Club Returns To Broadcast Home of 36 Years 
ANAHEIM, CA - The Anaheim Angels announced Monday that play-by-play 
broadcasts for the Anaheim Angels will be carried on ESPN Radio 710AM, 
beginning with spring training games in March 2003. 
At the same time, ESPN Radio (currently 1110 AM) and Radio Disney (currently 
710 AM) have agreed to switch signals in the Los Angeles market (effective 
Jan. 1, 2003). This change means the Angels will be returning to 710AM, the 
same radio station that was the club's broadcast home for 36 years. 
These announcements were made by Kevin Uhlich, Sr. Vice-President, Business 
Operations for the Anaheim Angels in conjunction with John Davison, President 
and General Manager of ABC Radio's four stations in Los Angeles: KABC-AM, 
KLOS-FM, ESPN Radio and Radio Disney, and Jean Paul Colaco, President and 
General Manager of the Radio Disney Network. 
Both ESPN and Radio Disney are 50KW stations with similar coverage patterns. 

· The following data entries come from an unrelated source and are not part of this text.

/-! ## Image -/

@[simp] theorem State.putSlot_frame {m : Nat} {s u : State} {a0 : Nat} {a1 : List Host.Cell} (h : 256 ||| m = m) : Frame m s (State.putSlot a0 a1 u) = Frame m s u := by
  refine Frame.last (m := 256) ?_ h
  unfold State.putSlot
  simp
@[simp] theorem State.imgSts_frame {m : Nat} {s u : State} {a0 : Img → Img} (h : 256 ||| m = m) : Frame m s (State.imgSts a0 u) = Frame m s u := by
  refine Frame.last (m := 256) ?_ h
  unfold State.imgSts
  simp
@[simp] theorem State.imgIrq_frame {m : Nat} {s u : State} (h : 256 ||| m = m) : Frame m s (State.imgIrq u) = Frame m s u := by
  refine Frame.last (m := 256) ?_ h
  unfold State.imgIrq
  simp
@[simp] theorem State.slotSt_frame {m : Nat} {s u : State} {a0 : Nat} {a1 : Nat} (h : 256 ||| m = m) : Frame m s (State.slotSt a0 a1 u) = Frame m s u := by
  refine Frame.last (m := 256) ?_ h
  unfold State.slotSt
  simp
@[simp] theorem State.imgReason_frame {m : Nat} {s u : State} {a0 : Option Image.Bad} (h : 256 ||| m = m) : Frame m s (State.imgReason a0 u) = Frame m s u := by
  refine Frame.last (m := 256) ?_ h
  unfold State.imgReason
  simp
@[simp] theorem State.armStops_frame {m : Nat} {s u : State} (h : 256 ||| m = m) : Frame m s (State.armStops u) = Frame m s u := by
  refine Frame.last (m := 256) ?_ h
  unfold State.armStops
  (repeat' split) <;> simp
@[simp] theorem State.swapEnds_frame {m : Nat} {s u : State} {a0 : Nat} {a1 : Nat} (h : 256 ||| m = m) : Frame m s (State.swapEnds a0 a1 u) = Frame m s u := by
  refine Frame.last (m := 256) ?_ h
  unfold State.swapEnds
  simp
@[simp] theorem State.swapCancel_frame {m : Nat} {s u : State} {a0 : Nat} (h : 256 ||| m = m) : Frame m s (State.swapCancel a0 u) = Frame m s u := by
  refine Frame.last (m := 256) ?_ h
  unfold State.swapCancel
  simp [↓Frame.ite]
@[simp] theorem State.valAbandon_frame {m : Nat} {s u : State} (h : 256 ||| m = m) : Frame m s (State.valAbandon u) = Frame m s u := by
  refine Frame.last (m := 256) ?_ h
  unfold State.valAbandon
  (repeat' split) <;> simp
@[simp] theorem State.gopDiscard_frame {m : Nat} {s u : State} (h : 8914572 ||| m = m) : Frame m s (State.gopDiscard u) = Frame m s u := by
  refine Frame.last (m := 8914572) ?_ h
  unfold State.gopDiscard
  simp [↓Frame.ite]
@[simp] theorem State.pairWaiting_frame {m : Nat} {s u : State} (h : 25167372 ||| m = m) : Frame m s (State.pairWaiting u) = Frame m s u := by
  refine Frame.last (m := 25167372) ?_ h
  unfold State.pairWaiting
  simp
@[simp] theorem State.modeGone_frame {m : Nat} {s u : State} (h : 1947780 ||| m = m) : Frame m s (State.modeGone u) = Frame m s u := by
  refine Frame.last (m := 1947780) ?_ h
  unfold State.modeGone
  simp
@[simp] theorem State.controlGone_frame {m : Nat} {s u : State} (h : 122912 ||| m = m) : Frame m s (State.controlGone u) = Frame m s u := by
  refine Frame.last (m := 122912) ?_ h
  unfold State.controlGone
  simp
@[simp] theorem State.hostTiming_frame {m : Nat} {s u : State} {a0 : HostPolicy} (h : 512 ||| m = m) : Frame m s (State.hostTiming a0 u) = Frame m s u := by
  refine Frame.last (m := 512) ?_ h
  unfold State.hostTiming
  simp
@[simp] theorem State.imageDrop_frame {m : Nat} {s u : State} (h : 33554348 ||| m = m) : Frame m s (State.imageDrop u) = Frame m s u := by
  refine Frame.last (m := 33554348) ?_ h
  unfold State.imageDrop
  simp
@[simp] theorem State.hostWait_frame {m : Nat} {s u : State} {a0 : Nat} (h : 33554412 ||| m = m) : Frame m s (State.hostWait a0 u) = Frame m s u := by
  refine Frame.last (m := 33554412) ?_ h
  unfold State.hostWait
  simp [↓Frame.ite]
@[simp] theorem State.policy_frame {m : Nat} {s u : State} {a0 : HostPolicy} (h : 131584 ||| m = m) : Frame m s (State.policy a0 u) = Frame m s u := by
  refine Frame.last (m := 131584) ?_ h
  unfold State.policy
  simp
@[simp] theorem State.imageRecord_frame {m : Nat} {s u : State} {a0 : Bytes} {a1 : Nat} {a2 : Nat} {a3 : Bool} (h : 4326400 ||| m = m) : Frame m s (State.imageRecord a0 a1 a2 a3 u) = Frame m s u := by
  refine Frame.last (m := 4326400) ?_ h
  unfold State.imageRecord
  simp [↓Frame.ite]
@[simp] theorem State.groupsInit_frame {m : Nat} {s u : State} (h : 8192 ||| m = m) : Frame m s (State.groupsInit u) = Frame m s u := by
  refine Frame.last (m := 8192) ?_ h
  unfold State.groupsInit
  simp
@[simp] theorem State.adcImage_frame {m : Nat} {s u : State} {a0 : Bool} (h : 1048576 ||| m = m) : Frame m s (State.adcImage a0 u) = Frame m s u := by
  refine Frame.last (m := 1048576) ?_ h
  unfold State.adcImage
  simp [↓Frame.ite]
@[simp] theorem State.bringInForce_frame {m : Nat} {s u : State} {a0 : ImgDesc} {a1 : Bytes} {a2 : Nat} {a3 : Bool} (h : 33554414 ||| m = m) : Frame m s (State.bringInForce a0 a1 a2 a3 u) = Frame m s u := by
  refine Frame.last (m := 33554414) ?_ h
  unfold State.bringInForce
  simp [↓Frame.ite]
@[simp] theorem State.bootStart_frame {m : Nat} {s u : State} {a0 : Nat} {a1 : Bool} (h : 256 ||| m = m) : Frame m s (State.bootStart a0 a1 u) = Frame m s u := by
  refine Frame.last (m := 256) ?_ h
  unfold State.bootStart
  simp
@[simp] theorem State.lanesBack_frame {m : Nat} {s u : State} (h : 2052 ||| m = m) : Frame m s (State.lanesBack u) = Frame m s u := by
  refine Frame.last (m := 2052) ?_ h
  unfold State.lanesBack
  (repeat' split) <;> simp
@[simp] theorem State.reloadEnd_frame {m : Nat} {s u : State} (h : 1088 ||| m = m) : Frame m s (State.reloadEnd u) = Frame m s u := by
  refine Frame.last (m := 1088) ?_ h
  unfold State.reloadEnd
  simp
@[simp] theorem State.valEnds_frame {m : Nat} {s u : State} {a0 : Val} {a1 : ImgDesc} {a2 : Bytes} {a3 : Option Image.Bad} (h : 33554414 ||| m = m) : Frame m s (State.valEnds a0 a1 a2 a3 u) = Frame m s u := by
  refine Frame.last (m := 33554414) ?_ h
  unfold State.valEnds
  simp [↓Frame.ite]
@[simp] theorem State.valStep_frame {m : Nat} {s u : State} {a0 : ImgDesc} (h : 33554414 ||| m = m) : Frame m s (State.valStep a0 u) = Frame m s u := by
  refine Frame.last (m := 33554414) ?_ h
  unfold State.valStep
  repeat' (first | (simp [↓Frame.ite]; done) | split | (refine ⟨fun _ => ?_, fun _ => ?_⟩) | (intro _) | (refine Eq.mpr (Frame.each ?_) ?_) | (refine Eq.mpr (State.laneStep_frame ?_ rfl) ?_) | (refine Eq.mpr (State.healthStep_frame ?_ rfl) ?_) | simp [↓Frame.ite])
@[simp] theorem State.slotMoved_frame {m : Nat} {s u : State} {a0 : Nat} (h : 256 ||| m = m) : Frame m s (State.slotMoved a0 u) = Frame m s u := by
  refine Frame.last (m := 256) ?_ h
  unfold State.slotMoved
  simp
@[simp] theorem State.traceDrop_frame {m : Nat} {s u : State} (h : 32768 ||| m = m) : Frame m s (State.traceDrop u) = Frame m s u := by
  refine Frame.last (m := 32768) ?_ h
  unfold State.traceDrop
  simp
@[simp] theorem State.armEnds_frame {m : Nat} {s u : State} {a0 : ImgDesc} (h : 256 ||| m = m) : Frame m s (State.armEnds a0 u) = Frame m s u := by
  refine Frame.last (m := 256) ?_ h
  unfold State.armEnds
  repeat' (first | (simp [↓Frame.ite]; done) | split | (refine ⟨fun _ => ?_, fun _ => ?_⟩) | (intro _) | (refine Eq.mpr (Frame.each ?_) ?_) | (refine Eq.mpr (State.laneStep_frame ?_ rfl) ?_) | (refine Eq.mpr (State.healthStep_frame ?_ rfl) ?_) | simp [↓Frame.ite])
@[simp] theorem State.swapTrims_frame {m : Nat} {s u : State} {a0 : CalDecl} {a1 : CalDecl} (h : 1048704 ||| m = m) : Frame m s (State.swapTrims a0 a1 u) = Frame m s u := by
  refine Frame.last (m := 1048704) ?_ h
  unfold State.swapTrims
  simp
@[simp] theorem State.swapTake_frame {m : Nat} {s u : State} {a0 : Cand} (h : 5377920 ||| m = m) : Frame m s (State.swapTake a0 u) = Frame m s u := by
  refine Frame.last (m := 5377920) ?_ h
  unfold State.swapTake
  simp [↓Frame.ite]
@[simp] theorem State.setBank_frame {m : Nat} {s u : State} {a0 : Nat} {a1 : Bool} (h : 131072 ||| m = m) : Frame m s (State.setBank a0 a1 u) = Frame m s u := by
  refine Frame.last (m := 131072) ?_ h
  unfold State.setBank
  simp
@[simp] theorem State.fwTo_frame {m : Nat} {s u : State} {a0 : Nat} (h : 256 ||| m = m) : Frame m s (State.fwTo a0 u) = Frame m s u := by
  refine Frame.last (m := 256) ?_ h
  unfold State.fwTo
  simp
@[simp] theorem State.fwFailed_frame {m : Nat} {s u : State} (h : 264 ||| m = m) : Frame m s (State.fwFailed u) = Frame m s u := by
  refine Frame.last (m := 264) ?_ h
  unfold State.fwFailed
  simp
@[simp] theorem fwDeny_frame {m : Nat} {s u : State} {a0 : RecHdr} {a1 : Refuse} (h : 256 ||| m = m) : Frame m s (fwDeny a0 a1 u) = Frame m s u := by
  refine Frame.last (m := 256) ?_ h
  unfold fwDeny
  simp [↓Frame.ite]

"We're extremely excited to join in this partnership, one we believe reflects 
our commitment to our loyal fans," said Uhlich. "For years 710 on the AM dial 
was synonymous with Angels baseball. This opportunity allows us to re-connect 
with an important part of our past and make it easier for our fans to follow 
what we think will be an exciting team in the future. 

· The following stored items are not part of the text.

-- ==== Sys2Proof/Laws/FrameRegs.lean ====
section
/-! SUPPORT. What register accesses, commands and what other nodes send may touch. -/
namespace Sys2Proof.Machine
set_option linter.all false

/-! ## RegsA -/

@[simp] theorem State.pageWrite_frame {m : Nat} {s u : State} {a0 : Src} {a1 : Nat} (h : 32 ||| m = m) : Frame m s (State.pageWrite a0 a1 u) = Frame m s u := by
  refine Frame.last (m := 32) ?_ h
  unfold State.pageWrite
  simp
@[simp] theorem State.sysErrClear_frame {m : Nat} {s u : State} {a0 : Nat} (h : 32 ||| m = m) : Frame m s (State.sysErrClear a0 u) = Frame m s u := by
  refine Frame.last (m := 32) ?_ h
  unfold State.sysErrClear
  simp
@[simp] theorem State.mbxWrite_frame {m : Nat} {s u : State} {a0 : Nat} {a1 : Nat} {a2 : Nat} (h : 512 ||| m = m) : Frame m s (State.mbxWrite a0 a1 a2 u) = Frame m s u := by
  refine Frame.last (m := 512) ?_ h
  unfold State.mbxWrite
  simp
@[simp] theorem State.ringWrite_frame {m : Nat} {s u : State} {a0 : Nat} {a1 : Ctx → Ctx} (h : 512 ||| m = m) : Frame m s (State.ringWrite a0 a1 u) = Frame m s u := by
  refine Frame.last (m := 512) ?_ h
  unfold State.ringWrite
  simp
@[simp] theorem State.spillWrite_frame {m : Nat} {s u : State} {a0 : Jnl → Jnl} (h : 1028 ||| m = m) : Frame m s (State.spillWrite a0 u) = Frame m s u := by
  refine Frame.last (m := 1028) ?_ h
  unfold State.spillWrite
  simp [↓Frame.ite]

/-! ## RegsB -/

@[simp] theorem State.rldClear_frame {m : Nat} {s u : State} {a0 : Nat} (h : 8192 ||| m = m) : Frame m s (State.rldClear a0 u) = Frame m s u := by
  refine Frame.last (m := 8192) ?_ h
  unfold State.rldClear
  simp
@[simp] theorem State.traceSet_frame {m : Nat} {s u : State} {a0 : Trace → Trace} (h : 32768 ||| m = m) : Frame m s (State.traceSet a0 u) = Frame m s u := by
  refine Frame.last (m := 32768) ?_ h
  unfold State.traceSet
  simp [↓Frame.ite]

/-! ## RegsC -/

@[simp] theorem State.safeCtlPut_frame {m : Nat} {s u : State} {a0 : Nat} {a1 : Nat} {a2 : Nat} (h : 4325376 ||| m = m) : Frame m s (State.safeCtlPut a0 a1 a2 u) = Frame m s u := by
  refine Frame.last (m := 4325376) ?_ h
  unfold State.safeCtlPut
  simp [↓Frame.ite]
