-- ==== Sys2Proof/Laws/Rows.lean ====
section
/-! SUPPORT. Which parts of the state each command may touch: one lemma per command, and what a claim about a command needs from it. -/
namespace Sys2Proof.Machine
set_option linter.all false

/-- An outcome that goes on, with a frame. -/
inductive Goes (m : Nat) (s : State) : Host.Outcome State Fault Refusal → Prop
  | mk' (u : State) (h : Frame m s u) : Goes m s (.next u)
theorem Goes.mk {m : Nat} (s u : State) (h : Frame m s u) : Goes m s (.next u) := .mk' u h
/-- A claim about a command, from its frame and what its next state holds. -/
theorem Goes.gives {c : Instr} {m : Nat} {s : State} {l : List Part} {F : State → Prop} (h : Goes m s (exec c s))
    (k : m ||| maskOfParts (.now :: .out :: l) = maskOfParts (.now :: .out :: l)) (hf : ∀ u, exec c s = .next u → F u) : Gives c s l F := by
  cases e : exec c s with
  | next u =>
    rw [e] at h
    cases h with
    | mk' _ h => exact ⟨u, e, h.only k, hf u e⟩
  | fault f => cases f
  | refused r => rw [e] at h; cases h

"At the same time, I would like to thank the staff at KLAC 570AM for their 
hard-work and effort in promoting Angels baseball. We have enjoyed a 
tremendous relationship in recent years. After several discussions, we both 
concur that numerous broadcast conflicts at the start of the season have made 
things difficult for both organizations. We wish all of our friends at KLAC 
the very best," added Uhlich. 
In a joint statement, Davison and Colaco said: "These changes are clearly a 
win-win for ABC Radio listeners in Los Angeles. ESPN Radio will be bringing 
Anaheim Angels games to their loyal audience from their traditional place on 
the dial, and Radio Disney will continue to provide quality programming to 
kids and moms."


----------